Even if it may not be used in the first wall material of controlled nuclear fusion, it still has enough value.
In addition to ordinary high-temperature refractory materials such as abrasives, casting molds, nozzles, heat-resistant bricks, etc., heat-resistant materials can also be used as structural components of top technologies such as fighter jets and rockets.
For example, the outermost material of the US space shuttle is a layer of high-temperature resistant and heat-insulating ceramic material.
Of course, the material in front of us will definitely not reach this level.
Because it has an important defect. When most materials are carbon nanomaterials, its high-temperature resistance can only withstand high temperatures in a vacuum environment, and the use conditions are quite harsh.
This is no problem for controlled nuclear fusion. After all, the reactor chamber itself is in a vacuum state after operation.
But for aerospace, the problem is very big.
After all, most fighter jets, rockets, and space shuttles need to use high-temperature resistant materials in areas exposed to the air.
For example, the outer insulation materials of aircraft engines, rockets and space shuttles.
Of course, if a layer of high-temperature resistant and air-insulating coating is covered on this new material, it should be applied to the engine.

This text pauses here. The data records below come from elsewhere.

-- ==== Sys2Proof/Machine/Load8.lean ====
section
/-!
DEFINITION. The 8-bit loads (40_load8.md rules R120 to R138). None writes a flag. First the operations of the family,
then the meaning of each instruction.
-/

namespace Sys2Proof.Machine

/-- LD d,s on registers (R120). -/
def loadRegReg (dst src : Reg8) (s : State) : Result := .next ((s.setReg dst (s.reg src)).advance 1)

/-- LD d,(HL): HL is read before the register is written (R121). -/
def loadRegHL (dst : Reg8) (s : State) : Result := outcome do
  let v ← s.readByte s.hl
  return (s.setReg dst v).advance 1

/-- LD (HL),s (R122). -/
def storeHLReg (src : Reg8) (s : State) : Result := outcome do
  let s' ← s.writeByte s.hl (s.reg src)
  return s'.advance 1

/-- LD d,n and LD (HL),n (R123, R124). -/
def loadImm (dst : Operand8) (n : Byte) (s : State) : Result := outcome do
  let s' ← s.writeOperand dst n
  return s'.advance 2

/-- The loads of A from memory (R125, R126, R129, R131, R133, R136, R138). -/
def loadAcc (m : AccAddr) (s : State) : Result := outcome do
  let v ← s.readByte (s.accAddress m)
  let s' := State.accAfter { s with a := v } m
  return s'.advance (accLength m)

/-- The stores of A to memory: the store, then the change of HL (R127, R128, R130, R132, R134, R135, R137). -/
def storeAcc (m : AccAddr) (s : State) : Result := outcome do
  let s' ← s.writeByte (s.accAddress m) s.a
  return (s'.accAfter m).advance (accLength m)

/-! ### The meanings -/

/-- LD (BC),A (R127). -/
def exec_ld_atBC_a (s : State) : Result := storeAcc .bc s

/-- LD B,n (R123). -/
def exec_ld_b_n (n : Byte) (s : State) : Result := loadImm (.reg .b) n s

/-- LD A,(BC) (R125). -/
def exec_ld_a_atBC (s : State) : Result := loadAcc .bc s

/-- LD C,n (R123). -/
def exec_ld_c_n (n : Byte) (s : State) : Result := loadImm (.reg .c) n s

/-- LD (DE),A (R128). -/
def exec_ld_atDE_a (s : State) : Result := storeAcc .de s

/-- LD D,n (R123). -/
def exec_ld_d_n (n : Byte) (s : State) : Result := loadImm (.reg .d) n s

/-- LD A,(DE) (R126). -/
def exec_ld_a_atDE (s : State) : Result := loadAcc .de s

/-- LD E,n (R123). -/
def exec_ld_e_n (n : Byte) (s : State) : Result := loadImm (.reg .e) n s

/-- LD (HL+),A (R135). -/
def exec_ld_atHLinc_a (s : State) : Result := storeAcc .hlInc s

/-- LD H,n (R123). -/
def exec_ld_h_n (n : Byte) (s : State) : Result := loadImm (.reg .h) n s

/-- LD A,(HL+) (R136). -/
def exec_ld_a_atHLinc (s : State) : Result := loadAcc .hlInc s

/-- LD L,n (R123). -/
def exec_ld_l_n (n : Byte) (s : State) : Result := loadImm (.reg .l) n s

/-- LD (HL-),A (R137). -/
def exec_ld_atHLdec_a (s : State) : Result := storeAcc .hlDec s

/-- LD (HL),n (R124). -/
def exec_ld_atHL_n (n : Byte) (s : State) : Result := loadImm .atHL n s

/-- LD A,(HL-) (R138). -/
def exec_ld_a_atHLdec (s : State) : Result := loadAcc .hlDec s

/-- LD A,n (R123). -/
def exec_ld_a_n (n : Byte) (s : State) : Result := loadImm (.reg .a) n s

/-- LD B,B (R120). -/
def exec_ld_b_b (s : State) : Result := loadRegReg .b .b s

/-- LD B,C (R120). -/
def exec_ld_b_c (s : State) : Result := loadRegReg .b .c s

/-- LD B,D (R120). -/
def exec_ld_b_d (s : State) : Result := loadRegReg .b .d s

/-- LD B,E (R120). -/
def exec_ld_b_e (s : State) : Result := loadRegReg .b .e s

/-- LD B,H (R120). -/
def exec_ld_b_h (s : State) : Result := loadRegReg .b .h s

/-- LD B,L (R120). -/
def exec_ld_b_l (s : State) : Result := loadRegReg .b .l s

/-- LD B,(HL) (R121). -/
def exec_ld_b_atHL (s : State) : Result := loadRegHL .b s

/-- LD B,A (R120). -/
def exec_ld_b_a (s : State) : Result := loadRegReg .b .a s

/-- LD C,B (R120). -/
def exec_ld_c_b (s : State) : Result := loadRegReg .c .b s

/-- LD C,C (R120). -/
def exec_ld_c_c (s : State) : Result := loadRegReg .c .c s

/-- LD C,D (R120). -/
def exec_ld_c_d (s : State) : Result := loadRegReg .c .d s

/-- LD C,E (R120). -/
def exec_ld_c_e (s : State) : Result := loadRegReg .c .e s

/-- LD C,H (R120). -/
def exec_ld_c_h (s : State) : Result := loadRegReg .c .h s

/-- LD C,L (R120). -/
def exec_ld_c_l (s : State) : Result := loadRegReg .c .l s

/-- LD C,(HL) (R121). -/
def exec_ld_c_atHL (s : State) : Result := loadRegHL .c s

/-- LD C,A (R120). -/
def exec_ld_c_a (s : State) : Result := loadRegReg .c .a s

/-- LD D,B (R120). -/
def exec_ld_d_b (s : State) : Result := loadRegReg .d .b s

/-- LD D,C (R120). -/
def exec_ld_d_c (s : State) : Result := loadRegReg .d .c s

/-- LD D,D (R120). -/
def exec_ld_d_d (s : State) : Result := loadRegReg .d .d s

/-- LD D,E (R120). -/
def exec_ld_d_e (s : State) : Result := loadRegReg .d .e s

/-- LD D,H (R120). -/
def exec_ld_d_h (s : State) : Result := loadRegReg .d .h s

/-- LD D,L (R120). -/
def exec_ld_d_l (s : State) : Result := loadRegReg .d .l s

/-- LD D,(HL) (R121). -/
def exec_ld_d_atHL (s : State) : Result := loadRegHL .d s

/-- LD D,A (R120). -/
def exec_ld_d_a (s : State) : Result := loadRegReg .d .a s

/-- LD E,B (R120). -/
def exec_ld_e_b (s : State) : Result := loadRegReg .e .b s

/-- LD E,C (R120). -/
def exec_ld_e_c (s : State) : Result := loadRegReg .e .c s

/-- LD E,D (R120). -/
def exec_ld_e_d (s : State) : Result := loadRegReg .e .d s

/-- LD E,E (R120). -/
def exec_ld_e_e (s : State) : Result := loadRegReg .e .e s

/-- LD E,H (R120). -/
def exec_ld_e_h (s : State) : Result := loadRegReg .e .h s

/-- LD E,L (R120). -/
def exec_ld_e_l (s : State) : Result := loadRegReg .e .l s

/-- LD E,(HL) (R121). -/
def exec_ld_e_atHL (s : State) : Result := loadRegHL .e s

/-- LD E,A (R120). -/
def exec_ld_e_a (s : State) : Result := loadRegReg .e .a s

/-- LD H,B (R120). -/
def exec_ld_h_b (s : State) : Result := loadRegReg .h .b s

/-- LD H,C (R120). -/
def exec_ld_h_c (s : State) : Result := loadRegReg .h .c s

/-- LD H,D (R120). -/
def exec_ld_h_d (s : State) : Result := loadRegReg .h .d s

/-- LD H,E (R120). -/
def exec_ld_h_e (s : State) : Result := loadRegReg .h .e s

/-- LD H,H (R120). -/
def exec_ld_h_h (s : State) : Result := loadRegReg .h .h s

/-- LD H,L (R120). -/
def exec_ld_h_l (s : State) : Result := loadRegReg .h .l s

/-- LD H,(HL) (R121). -/
def exec_ld_h_atHL (s : State) : Result := loadRegHL .h s

/-- LD H,A (R120). -/
def exec_ld_h_a (s : State) : Result := loadRegReg .h .a s

/-- LD L,B (R120). -/
def exec_ld_l_b (s : State) : Result := loadRegReg .l .b s

/-- LD L,C (R120). -/
def exec_ld_l_c (s : State) : Result := loadRegReg .l .c s

/-- LD L,D (R120). -/
def exec_ld_l_d (s : State) : Result := loadRegReg .l .d s

/-- LD L,E (R120). -/
def exec_ld_l_e (s : State) : Result := loadRegReg .l .e s

/-- LD L,H (R120). -/
def exec_ld_l_h (s : State) : Result := loadRegReg .l .h s

/-- LD L,L (R120). -/
def exec_ld_l_l (s : State) : Result := loadRegReg .l .l s

/-- LD L,(HL) (R121). -/
def exec_ld_l_atHL (s : State) : Result := loadRegHL .l s

/-- LD L,A (R120). -/
def exec_ld_l_a (s : State) : Result := loadRegReg .l .a s

/-- LD (HL),B (R122). -/
def exec_ld_atHL_b (s : State) : Result := storeHLReg .b s

/-- LD (HL),C (R122). -/
def exec_ld_atHL_c (s : State) : Result := storeHLReg .c s

/-- LD (HL),D (R122). -/
def exec_ld_atHL_d (s : State) : Result := storeHLReg .d s

/-- LD (HL),E (R122). -/
def exec_ld_atHL_e (s : State) : Result := storeHLReg .e s

/-- LD (HL),H (R122). -/
def exec_ld_atHL_h (s : State) : Result := storeHLReg .h s

/-- LD (HL),L (R122). -/
def exec_ld_atHL_l (s : State) : Result := storeHLReg .l s

/-- LD (HL),A (R122). -/
def exec_ld_atHL_a (s : State) : Result := storeHLReg .a s

/-- LD A,B (R120). -/
def exec_ld_a_b (s : State) : Result := loadRegReg .a .b s

/-- LD A,C (R120). -/
def exec_ld_a_c (s : State) : Result := loadRegReg .a .c s

/-- LD A,D (R120). -/
def exec_ld_a_d (s : State) : Result := loadRegReg .a .d s

/-- LD A,E (R120). -/
def exec_ld_a_e (s : State) : Result := loadRegReg .a .e s

/-- LD A,H (R120). -/
def exec_ld_a_h (s : State) : Result := loadRegReg .a .h s

/-- LD A,L (R120). -/
def exec_ld_a_l (s : State) : Result := loadRegReg .a .l s

/-- LD A,(HL) (R121). -/
def exec_ld_a_atHL (s : State) : Result := loadRegHL .a s

/-- LD A,A (R120). -/
def exec_ld_a_a (s : State) : Result := loadRegReg .a .a s

/-- LDH (n),A (R132). -/
def exec_ldh_atN_a (n : Byte) (s : State) : Result := storeAcc (.high n) s

/-- LD (C),A (R134). -/
def exec_ld_atC_a (s : State) : Result := storeAcc .highC s

/-- LD (nn),A (R130). -/
def exec_ld_atNn_a (nn : Word) (s : State) : Result := storeAcc (.imm nn) s

/-- LDH A,(n) (R131). -/
def exec_ldh_a_atN (n : Byte) (s : State) : Result := loadAcc (.high n) s

/-- LD A,(C) (R133). -/
def exec_ld_a_atC (s : State) : Result := loadAcc .highC s

/-- LD A,(nn) (R129). -/
def exec_ld_a_atNn (nn : Word) (s : State) : Result := loadAcc (.imm nn) s

end Sys2Proof.Machine
end

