/-! #### setMemBit -/

@[simp] theorem State.setMemBit_a (x : Word) (i : Fin 8) : (s.setMemBit x i).a = s.a := by simp [State.setMemBit]
@[simp] theorem State.setMemBit_f (x : Word) (i : Fin 8) : (s.setMemBit x i).f = s.f := by simp [State.setMemBit]
@[simp] theorem State.setMemBit_b (x : Word) (i : Fin 8) : (s.setMemBit x i).b = s.b := by simp [State.setMemBit]
@[simp] theorem State.setMemBit_c (x : Word) (i : Fin 8) : (s.setMemBit x i).c = s.c := by simp [State.setMemBit]
@[simp] theorem State.setMemBit_d (x : Word) (i : Fin 8) : (s.setMemBit x i).d = s.d := by simp [State.setMemBit]
@[simp] theorem State.setMemBit_e (x : Word) (i : Fin 8) : (s.setMemBit x i).e = s.e := by simp [State.setMemBit]
@[simp] theorem State.setMemBit_h (x : Word) (i : Fin 8) : (s.setMemBit x i).h = s.h := by simp [State.setMemBit]
@[simp] theorem State.setMemBit_l (x : Word) (i : Fin 8) : (s.setMemBit x i).l = s.l := by simp [State.setMemBit]
@[simp] theorem State.setMemBit_sp (x : Word) (i : Fin 8) : (s.setMemBit x i).sp = s.sp := by simp [State.setMemBit]
@[simp] theorem State.setMemBit_pc (x : Word) (i : Fin 8) : (s.setMemBit x i).pc = s.pc := by simp [State.setMemBit]
@[simp] theorem State.setMemBit_stopped (x : Word) (i : Fin 8) : (s.setMemBit x i).stopped = s.stopped := by simp [State.setMemBit]
@[simp] theorem State.setMemBit_halted (x : Word) (i : Fin 8) : (s.setMemBit x i).halted = s.halted := by simp [State.setMemBit]
@[simp] theorem State.setMemBit_ppuLine (x : Word) (i : Fin 8) : (s.setMemBit x i).ppuLine = s.ppuLine := by simp [State.setMemBit]
@[simp] theorem State.setMemBit_ppuMode (x : Word) (i : Fin 8) : (s.setMemBit x i).ppuMode = s.ppuMode := by simp [State.setMemBit]
@[simp] theorem State.setMemBit_ppuAcc (x : Word) (i : Fin 8) : (s.setMemBit x i).ppuAcc = s.ppuAcc := by simp [State.setMemBit]
@[simp] theorem State.setMemBit_fb (x : Word) (i : Fin 8) : (s.setMemBit x i).fb = s.fb := by simp [State.setMemBit]
@[simp] theorem State.setMemBit_text (x : Word) (i : Fin 8) : (s.setMemBit x i).text = s.text := by simp [State.setMemBit]
@[simp] theorem State.setMemBit_frames (x : Word) (i : Fin 8) : (s.setMemBit x i).frames = s.frames := by simp [State.setMemBit]

/-! #### clearMemBit -/

@[simp] theorem State.clearMemBit_a (x : Word) (i : Fin 8) : (s.clearMemBit x i).a = s.a := by simp [State.clearMemBit]
@[simp] theorem State.clearMemBit_f (x : Word) (i : Fin 8) : (s.clearMemBit x i).f = s.f := by simp [State.clearMemBit]
@[simp] theorem State.clearMemBit_b (x : Word) (i : Fin 8) : (s.clearMemBit x i).b = s.b := by simp [State.clearMemBit]
@[simp] theorem State.clearMemBit_c (x : Word) (i : Fin 8) : (s.clearMemBit x i).c = s.c := by simp [State.clearMemBit]
@[simp] theorem State.clearMemBit_d (x : Word) (i : Fin 8) : (s.clearMemBit x i).d = s.d := by simp [State.clearMemBit]
@[simp] theorem State.clearMemBit_e (x : Word) (i : Fin 8) : (s.clearMemBit x i).e = s.e := by simp [State.clearMemBit]
@[simp] theorem State.clearMemBit_h (x : Word) (i : Fin 8) : (s.clearMemBit x i).h = s.h := by simp [State.clearMemBit]
@[simp] theorem State.clearMemBit_l (x : Word) (i : Fin 8) : (s.clearMemBit x i).l = s.l := by simp [State.clearMemBit]
@[simp] theorem State.clearMemBit_sp (x : Word) (i : Fin 8) : (s.clearMemBit x i).sp = s.sp := by simp [State.clearMemBit]
@[simp] theorem State.clearMemBit_pc (x : Word) (i : Fin 8) : (s.clearMemBit x i).pc = s.pc := by simp [State.clearMemBit]
@[simp] theorem State.clearMemBit_stopped (x : Word) (i : Fin 8) : (s.clearMemBit x i).stopped = s.stopped := by simp [State.clearMemBit]
@[simp] theorem State.clearMemBit_halted (x : Word) (i : Fin 8) : (s.clearMemBit x i).halted = s.halted := by simp [State.clearMemBit]
@[simp] theorem State.clearMemBit_ppuLine (x : Word) (i : Fin 8) : (s.clearMemBit x i).ppuLine = s.ppuLine := by simp [State.clearMemBit]
@[simp] theorem State.clearMemBit_ppuMode (x : Word) (i : Fin 8) : (s.clearMemBit x i).ppuMode = s.ppuMode := by simp [State.clearMemBit]
@[simp] theorem State.clearMemBit_ppuAcc (x : Word) (i : Fin 8) : (s.clearMemBit x i).ppuAcc = s.ppuAcc := by simp [State.clearMemBit]
@[simp] theorem State.clearMemBit_fb (x : Word) (i : Fin 8) : (s.clearMemBit x i).fb = s.fb := by simp [State.clearMemBit]
@[simp] theorem State.clearMemBit_text (x : Word) (i : Fin 8) : (s.clearMemBit x i).text = s.text := by simp [State.clearMemBit]
@[simp] theorem State.clearMemBit_frames (x : Word) (i : Fin 8) : (s.clearMemBit x i).frames = s.frames := by simp [State.clearMemBit]

/-! #### setMode -/

@[simp] theorem State.setMode_a (m : PpuMode) : (s.setMode m).a = s.a := by simp [State.setMode]
@[simp] theorem State.setMode_f (m : PpuMode) : (s.setMode m).f = s.f := by simp [State.setMode]
@[simp] theorem State.setMode_b (m : PpuMode) : (s.setMode m).b = s.b := by simp [State.setMode]
@[simp] theorem State.setMode_c (m : PpuMode) : (s.setMode m).c = s.c := by simp [State.setMode]
@[simp] theorem State.setMode_d (m : PpuMode) : (s.setMode m).d = s.d := by simp [State.setMode]
@[simp] theorem State.setMode_e (m : PpuMode) : (s.setMode m).e = s.e := by simp [State.setMode]
@[simp] theorem State.setMode_h (m : PpuMode) : (s.setMode m).h = s.h := by simp [State.setMode]
@[simp] theorem State.setMode_l (m : PpuMode) : (s.setMode m).l = s.l := by simp [State.setMode]
@[simp] theorem State.setMode_sp (m : PpuMode) : (s.setMode m).sp = s.sp := by simp [State.setMode]
@[simp] theorem State.setMode_pc (m : PpuMode) : (s.setMode m).pc = s.pc := by simp [State.setMode]
@[simp] theorem State.setMode_stopped (m : PpuMode) : (s.setMode m).stopped = s.stopped := by simp [State.setMode]
@[simp] theorem State.setMode_halted (m : PpuMode) : (s.setMode m).halted = s.halted := by simp [State.setMode]
@[simp] theorem State.setMode_ppuLine (m : PpuMode) : (s.setMode m).ppuLine = s.ppuLine := by simp [State.setMode]
@[simp] theorem State.setMode_ppuAcc (m : PpuMode) : (s.setMode m).ppuAcc = s.ppuAcc := by simp [State.setMode]
@[simp] theorem State.setMode_fb (m : PpuMode) : (s.setMode m).fb = s.fb := by simp [State.setMode]
@[simp] theorem State.setMode_text (m : PpuMode) : (s.setMode m).text = s.text := by simp [State.setMode]
@[simp] theorem State.setMode_frames (m : PpuMode) : (s.setMode m).frames = s.frames := by simp [State.setMode]

/-! #### setLine -/

@[simp] theorem State.setLine_a (y : Nat) : (s.setLine y).a = s.a := by simp [State.setLine]
@[simp] theorem State.setLine_f (y : Nat) : (s.setLine y).f = s.f := by simp [State.setLine]
@[simp] theorem State.setLine_b (y : Nat) : (s.setLine y).b = s.b := by simp [State.setLine]
@[simp] theorem State.setLine_c (y : Nat) : (s.setLine y).c = s.c := by simp [State.setLine]
@[simp] theorem State.setLine_d (y : Nat) : (s.setLine y).d = s.d := by simp [State.setLine]
@[simp] theorem State.setLine_e (y : Nat) : (s.setLine y).e = s.e := by simp [State.setLine]
@[simp] theorem State.setLine_h (y : Nat) : (s.setLine y).h = s.h := by simp [State.setLine]
@[simp] theorem State.setLine_l (y : Nat) : (s.setLine y).l = s.l := by simp [State.setLine]
@[simp] theorem State.setLine_sp (y : Nat) : (s.setLine y).sp = s.sp := by simp [State.setLine]
@[simp] theorem State.setLine_pc (y : Nat) : (s.setLine y).pc = s.pc := by simp [State.setLine]
@[simp] theorem State.setLine_stopped (y : Nat) : (s.setLine y).stopped = s.stopped := by simp [State.setLine]
@[simp] theorem State.setLine_halted (y : Nat) : (s.setLine y).halted = s.halted := by simp [State.setLine]
@[simp] theorem State.setLine_ppuMode (y : Nat) : (s.setLine y).ppuMode = s.ppuMode := by simp [State.setLine]
@[simp] theorem State.setLine_ppuAcc (y : Nat) : (s.setLine y).ppuAcc = s.ppuAcc := by simp [State.setLine]
@[simp] theorem State.setLine_fb (y : Nat) : (s.setLine y).fb = s.fb := by simp [State.setLine]
@[simp] theorem State.setLine_text (y : Nat) : (s.setLine y).text = s.text := by simp [State.setLine]
@[simp] theorem State.setLine_frames (y : Nat) : (s.setLine y).frames = s.frames := by simp [State.setLine]

/-! #### emitFrame -/

@[simp] theorem State.emitFrame_a : s.emitFrame.a = s.a := rfl
@[simp] theorem State.emitFrame_f : s.emitFrame.f = s.f := rfl
@[simp] theorem State.emitFrame_b : s.emitFrame.b = s.b := rfl
@[simp] theorem State.emitFrame_c : s.emitFrame.c = s.c := rfl
@[simp] theorem State.emitFrame_d : s.emitFrame.d = s.d := rfl
@[simp] theorem State.emitFrame_e : s.emitFrame.e = s.e := rfl
@[simp] theorem State.emitFrame_h : s.emitFrame.h = s.h := rfl
@[simp] theorem State.emitFrame_l : s.emitFrame.l = s.l := rfl
@[simp] theorem State.emitFrame_sp : s.emitFrame.sp = s.sp := rfl
@[simp] theorem State.emitFrame_pc : s.emitFrame.pc = s.pc := rfl
@[simp] theorem State.emitFrame_stopped : s.emitFrame.stopped = s.stopped := rfl
@[simp] theorem State.emitFrame_halted : s.emitFrame.halted = s.halted := rfl
@[simp] theorem State.emitFrame_ppuLine : s.emitFrame.ppuLine = s.ppuLine := rfl
@[simp] theorem State.emitFrame_ppuMode : s.emitFrame.ppuMode = s.ppuMode := rfl
@[simp] theorem State.emitFrame_ppuAcc : s.emitFrame.ppuAcc = s.ppuAcc := rfl
@[simp] theorem State.emitFrame_fb : s.emitFrame.fb = s.fb := rfl
@[simp] theorem State.emitFrame_mem : s.emitFrame.mem = s.mem := rfl
@[simp] theorem State.emitFrame_text : s.emitFrame.text = s.text := rfl

/-! #### What a write leaves in the field it writes -/

@[simp] theorem State.setFlags_f (g : Flags) : (s.setFlags g).f = g.toByte := rfl
@[simp] theorem State.jump_pc (w : Word) : (s.jump w).pc = w := rfl
@[simp] theorem State.advance_pc (n : Nat) : (s.advance n).pc = s.pc + BitVec.ofNat 16 n := rfl
@[simp] theorem State.setMode_ppuMode (m : PpuMode) : (s.setMode m).ppuMode = m := by simp [State.setMode]
@[simp] theorem State.setLine_ppuLine (y : Nat) : (s.setLine y).ppuLine = y := by simp [State.setLine]

/-! #### Reading registers and pairs after a write -/

@[simp] theorem State.reg_setReg (r r' : Reg8) (v : Byte) :
    (s.setReg r v).reg r' = if r' = r then v else s.reg r' := by
  cases r <;> cases r' <;> rfl

@[simp] theorem State.reg_setFlags (g : Flags) (r : Reg8) : (s.setFlags g).reg r = s.reg r := by cases r <;> rfl
@[simp] theorem State.reg_jump (w : Word) (r : Reg8) : (s.jump w).reg r = s.reg r := by cases r <;> rfl
@[simp] theorem State.reg_advance (n : Nat) (r : Reg8) : (s.advance n).reg r = s.reg r := by cases r <;> rfl
@[simp] theorem State.reg_poke (x : Word) (v : Byte) (r : Reg8) : (s.poke x v).reg r = s.reg r := by
  cases r <;> simp [State.reg]

@[simp] theorem State.hl_setFlags (g : Flags) : (s.setFlags g).hl = s.hl := rfl
@[simp] theorem State.hl_jump (w : Word) : (s.jump w).hl = s.hl := rfl
@[simp] theorem State.hl_advance (n : Nat) : (s.advance n).hl = s.hl := rfl
@[simp] theorem State.hl_poke (x : Word) (v : Byte) : (s.poke x v).hl = s.hl := by simp [State.hl]

/-! #### Reading memory after a write to something else -/

@[simp] theorem State.peek_setReg (r : Reg8) (v : Byte) (x : Word) : (s.setReg r v).peek x = s.peek x := by
  simp [State.peek]
@[simp] theorem State.peek_setPair (p : Pair) (w x : Word) : (s.setPair p w).peek x = s.peek x := by
  simp [State.peek]
@[simp] theorem State.peek_setStackPair (q : StackPair) (w x : Word) : (s.setStackPair q w).peek x = s.peek x := by
  simp [State.peek]
@[simp] theorem State.peek_setFlags (g : Flags) (x : Word) : (s.setFlags g).peek x = s.peek x := rfl
@[simp] theorem State.peek_jump (w x : Word) : (s.jump w).peek x = s.peek x := rfl
@[simp] theorem State.peek_advance (n : Nat) (x : Word) : (s.advance n).peek x = s.peek x := rfl
@[simp] theorem State.peek_accAfter (m : AccAddr) (x : Word) : (s.accAfter m).peek x = s.peek x := by
  simp [State.peek]
@[simp] theorem State.peek_alu (o : AluOp) (v : Byte) (x : Word) : (s.alu o v).peek x = s.peek x := by
  simp [State.peek]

However, the life of the coating is generally a big problem, especially in places such as fighter engines where the working environment is extremely harsh.
If the characteristics of this new material can be optimized, and the carbon material inside can be optimized so that it can withstand temperatures of more than 3,000 degrees in a conventional environment, then the value of this new material will be great.
However, this is not an easy task. At least in the short term, he can't find any good inspiration and ideas from the data in front of him.
Of course, this is just a side job.
Compared with optimizing the high temperature resistance of this new material in the air, Xu Chuan wants to see if he can use mathematics to calculate whether this new material can withstand neutron irradiation.
It is not impossible to verify the radiation damage of a material to neutron irradiation through mathematical tools and models.
After all, it is too difficult to do neutron irradiation experiments with real swords and guns.
Let alone other countries, there are only a few places in China that have the ability and qualifications to do complete neutron irradiation experiments.
One is the Daya Bay Nuclear Fission Power Station, and the other is the Spallation Neutron Source Base in Dongguan.
The former uses neutrons emitted by nuclear fission itself to conduct irradiation experiments, while the latter uses a high-current proton accelerator to accelerate protons to hit metals such as tungsten and beryllium to produce neutrons, and then conduct neutron irradiation tests.
But no matter which one, the energy level is quite different from the neutrons produced by real deuterium-tritium fusion.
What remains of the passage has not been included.